RECORDS TO USE section start

-- ==== Sys2Proof/Laws/Map.lean ====
section
/-! SUPPORT. The laws of sparse maps: what a read finds after a store, and that every operation keeps the canonical
form. -/

namespace Sys2Proof

variable {β : Type}

theorem FMap.get_put (d : β) (m : FMap β) (k j : Nat) (v : β) :
    FMap.get d (FMap.put m k v) j = if j = k then v else FMap.get d m j := by
  induction m with
  | nil => simp only [FMap.put, FMap.get, eq_comm]
  | cons e m ih =>
    obtain ⟨i, w⟩ := e
    simp only [FMap.put]
    split
    · simp only [FMap.get, eq_comm]
    · split
      · rename_i _ h
        subst h
        by_cases h : j = i
        · subst h; simp only [FMap.get, if_pos]
        · simp only [FMap.get, if_neg h, if_neg (Ne.symm h)]
      · rename_i _ h
        simp only [FMap.get, ih]
        by_cases h1 : i = j
        · subst h1; simp only [if_pos, if_neg h]
        · simp only [if_neg h1]

theorem FMap.get_del (d : β) (m : FMap β) (k j : Nat) :
    FMap.get d (FMap.del m k) j = if j = k then d else FMap.get d m j := by
  induction m with
  | nil => simp [FMap.del, FMap.get]
  | cons e m ih =>
    obtain ⟨i, w⟩ := e
    simp only [FMap.del]
    by_cases h : i = k
    · subst h
      simp only [if_pos, ih, FMap.get]
      by_cases h : j = i
      · simp only [if_pos h]
      · simp only [if_neg h, if_neg (Ne.symm h)]
    · simp only [if_neg h, FMap.get, ih]
      by_cases h1 : i = j
      · subst h1; simp only [if_pos, if_neg h]
      · simp only [if_neg h1]

/-- A read after a store: the value at its key, and what was there before at every other key. -/
theorem FMap.get_set [DecidableEq β] (d : β) (m : FMap β) (k j : Nat) (v : β) :
    FMap.get d (FMap.set d m k v) j = if j = k then v else FMap.get d m j := by
  unfold FMap.set
  split
  · subst_vars; exact FMap.get_del _ m k j
  · exact FMap.get_put d m k j v

@[simp] theorem FMap.get_set_same [DecidableEq β] (d : β) (m : FMap β) (k : Nat) (v : β) :
    FMap.get d (FMap.set d m k v) k = v := by simp [FMap.get_set]

theorem FMap.get_set_ne [DecidableEq β] (d : β) (m : FMap β) {k j : Nat} (v : β) (h : j ≠ k) :
    FMap.get d (FMap.set d m k v) j = FMap.get d m j := by simp [FMap.get_set, h]

/-- With two defaults: a read at another key of a map that a store with its own default has changed. -/
theorem FMap.get_set_other [DecidableEq β] (d e : β) (m : FMap β) {k j : Nat} (v : β) (h : j ≠ k) :
    FMap.get d (FMap.set e m k v) j = FMap.get d m j := by
  unfold FMap.set
  split
  · rw [FMap.get_del, if_neg h]
  · rw [FMap.get_put, if_neg h]

@[simp] theorem FMap.get_nil (d : β) (k : Nat) : FMap.get d [] k = d := rfl

/-! ### The canonical form -/

/-- Every key of the map is at least `n`. -/
def FMap.from (n : Nat) (m : FMap β) : Prop := ∀ e ∈ m, n ≤ e.1

theorem FMap.wf_cons [DecidableEq β] (d : β) (j : Nat) (v : β) (m : FMap β) :
    FMap.wf d ((j, v) :: m) = true ↔ v ≠ d ∧ FMap.from (j + 1) m ∧ FMap.wf d m = true := by
  induction m generalizing j v with
  | nil => simp [FMap.wf, FMap.from]
  | cons e m ih =>
    obtain ⟨k, w⟩ := e
    have h1 : FMap.wf d ((j, v) :: (k, w) :: m) = true ↔ j < k ∧ v ≠ d ∧ FMap.wf d ((k, w) :: m) = true := by
      simp [FMap.wf, and_assoc]
    rw [h1, ih]
    constructor
    · rintro ⟨hj, hv, hw, hf, hm⟩
      refine ⟨hv, ?_, hw, hf, hm⟩
      intro e he
      rcases List.mem_cons.1 he with rfl | he
      · exact hj
      · have := hf e he; omega
    · rintro ⟨hv, hf, hw, hf', hm⟩
      exact ⟨hf (k, w) List.mem_cons_self, hv, hw, hf', hm⟩

theorem FMap.from_put (n k : Nat) (v : β) (m : FMap β) (h : FMap.from n m) (hk : n ≤ k) : FMap.from n (FMap.put m k v) := by
  induction m with
  | nil => intro e he; simp [FMap.put] at he; subst he; exact hk
  | cons e m ih =>
    obtain ⟨j, w⟩ := e
    have hj : n ≤ j := h (j, w) List.mem_cons_self
    have hm : FMap.from n m := fun e he => h e (List.mem_cons_of_mem _ he)
    simp only [FMap.put]
    split
    · intro e he
      rcases List.mem_cons.1 he with rfl | he
      · exact hk
      · exact h e he
    · split
      · intro e he
        rcases List.mem_cons.1 he with rfl | he
        · exact hk
        · exact hm e he
      · intro e he
        rcases List.mem_cons.1 he with rfl | he
        · exact hj
        · exact ih hm e he

theorem FMap.from_del (n k : Nat) (m : FMap β) (h : FMap.from n m) : FMap.from n (FMap.del m k) := by
  induction m with
  | nil => simpa [FMap.del] using h
  | cons e m ih =>
    obtain ⟨j, w⟩ := e
    have hj : n ≤ j := h (j, w) List.mem_cons_self
    have hm : FMap.from n m := fun e he => h e (List.mem_cons_of_mem _ he)
    simp only [FMap.del]
    split
    · exact ih hm
    · intro e he
      rcases List.mem_cons.1 he with rfl | he
      · exact hj
      · exact ih hm e he

theorem FMap.wf_put [DecidableEq β] (d : β) (m : FMap β) (k : Nat) (v : β) (hv : v ≠ d) (h : FMap.wf d m = true) :
    FMap.wf d (FMap.put m k v) = true := by
  induction m with
  | nil => simpa [FMap.put, FMap.wf] using hv
  | cons e m ih =>
    obtain ⟨j, w⟩ := e
    obtain ⟨hw, hf, hm⟩ := (FMap.wf_cons d j w m).1 h
    simp only [FMap.put]
    split
    · rename_i hk
      refine (FMap.wf_cons d k v _).2 ⟨hv, ?_, h⟩
      intro e he
      rcases List.mem_cons.1 he with rfl | he
      · exact hk
      · have := hf e he; omega
    · split
      · subst_vars; exact (FMap.wf_cons d _ v m).2 ⟨hv, hf, hm⟩
      · refine (FMap.wf_cons d j w _).2 ⟨hw, FMap.from_put _ k v m hf (by omega), ih hm⟩

theorem FMap.wf_del [DecidableEq β] (d : β) (m : FMap β) (k : Nat) (h : FMap.wf d m = true) :
    FMap.wf d (FMap.del m k) = true := by
  induction m with
  | nil => simp [FMap.del, FMap.wf]
  | cons e m ih =>
    obtain ⟨j, w⟩ := e
    obtain ⟨hw, hf, hm⟩ := (FMap.wf_cons d j w m).1 h
    simp only [FMap.del]
    split
    · exact ih hm
    · exact (FMap.wf_cons d j w _).2 ⟨hw, FMap.from_del _ k m hf, ih hm⟩

/-- A store keeps the canonical form. -/
theorem FMap.wf_set [DecidableEq β] (d : β) (m : FMap β) (k : Nat) (v : β) (h : FMap.wf d m = true) :
    FMap.wf d (FMap.set d m k v) = true := by
  unfold FMap.set
  split
  · exact FMap.wf_del d m k h
  · exact FMap.wf_put d m k v (by assumption) h

theorem FMap.wf_filter [DecidableEq β] (d : β) (m : FMap β) (p : Nat × β → Bool) (h : FMap.wf d m = true) :
    FMap.wf d (m.filter p) = true := by
  induction m with
  | nil => simp [FMap.wf]
  | cons e m ih =>
    obtain ⟨j, w⟩ := e
    obtain ⟨hw, hf, hm⟩ := (FMap.wf_cons d j w m).1 h
    simp only [List.filter_cons]
    split
    · exact (FMap.wf_cons d j w _).2 ⟨hw, fun e he => hf e (List.mem_of_mem_filter he), ih hm⟩
    · exact ih hm

theorem FMap.wf_cut [DecidableEq β] (d : β) (m : FMap β) (lo hi : Nat) (h : FMap.wf d m = true) :
    FMap.wf d (FMap.cut m lo hi) = true := FMap.wf_filter d m _ h

theorem FMap.wf_range [DecidableEq β] (d : β) (m : FMap β) (lo hi : Nat) (h : FMap.wf d m = true) :
    FMap.wf d (FMap.range m lo hi) = true := FMap.wf_filter d m _ h

end Sys2Proof
end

RECORDS TO USE section end

--- EXERCISE DIRECTIONS ---
From the entries above, select each line containing the string "what".

--- RESPONSE ---
/-! SUPPORT. The laws of sparse maps: what a read finds after a store, and that every operation keeps the canonical
/-- A read after a store: the value at its key, and what was there before at every other key. -/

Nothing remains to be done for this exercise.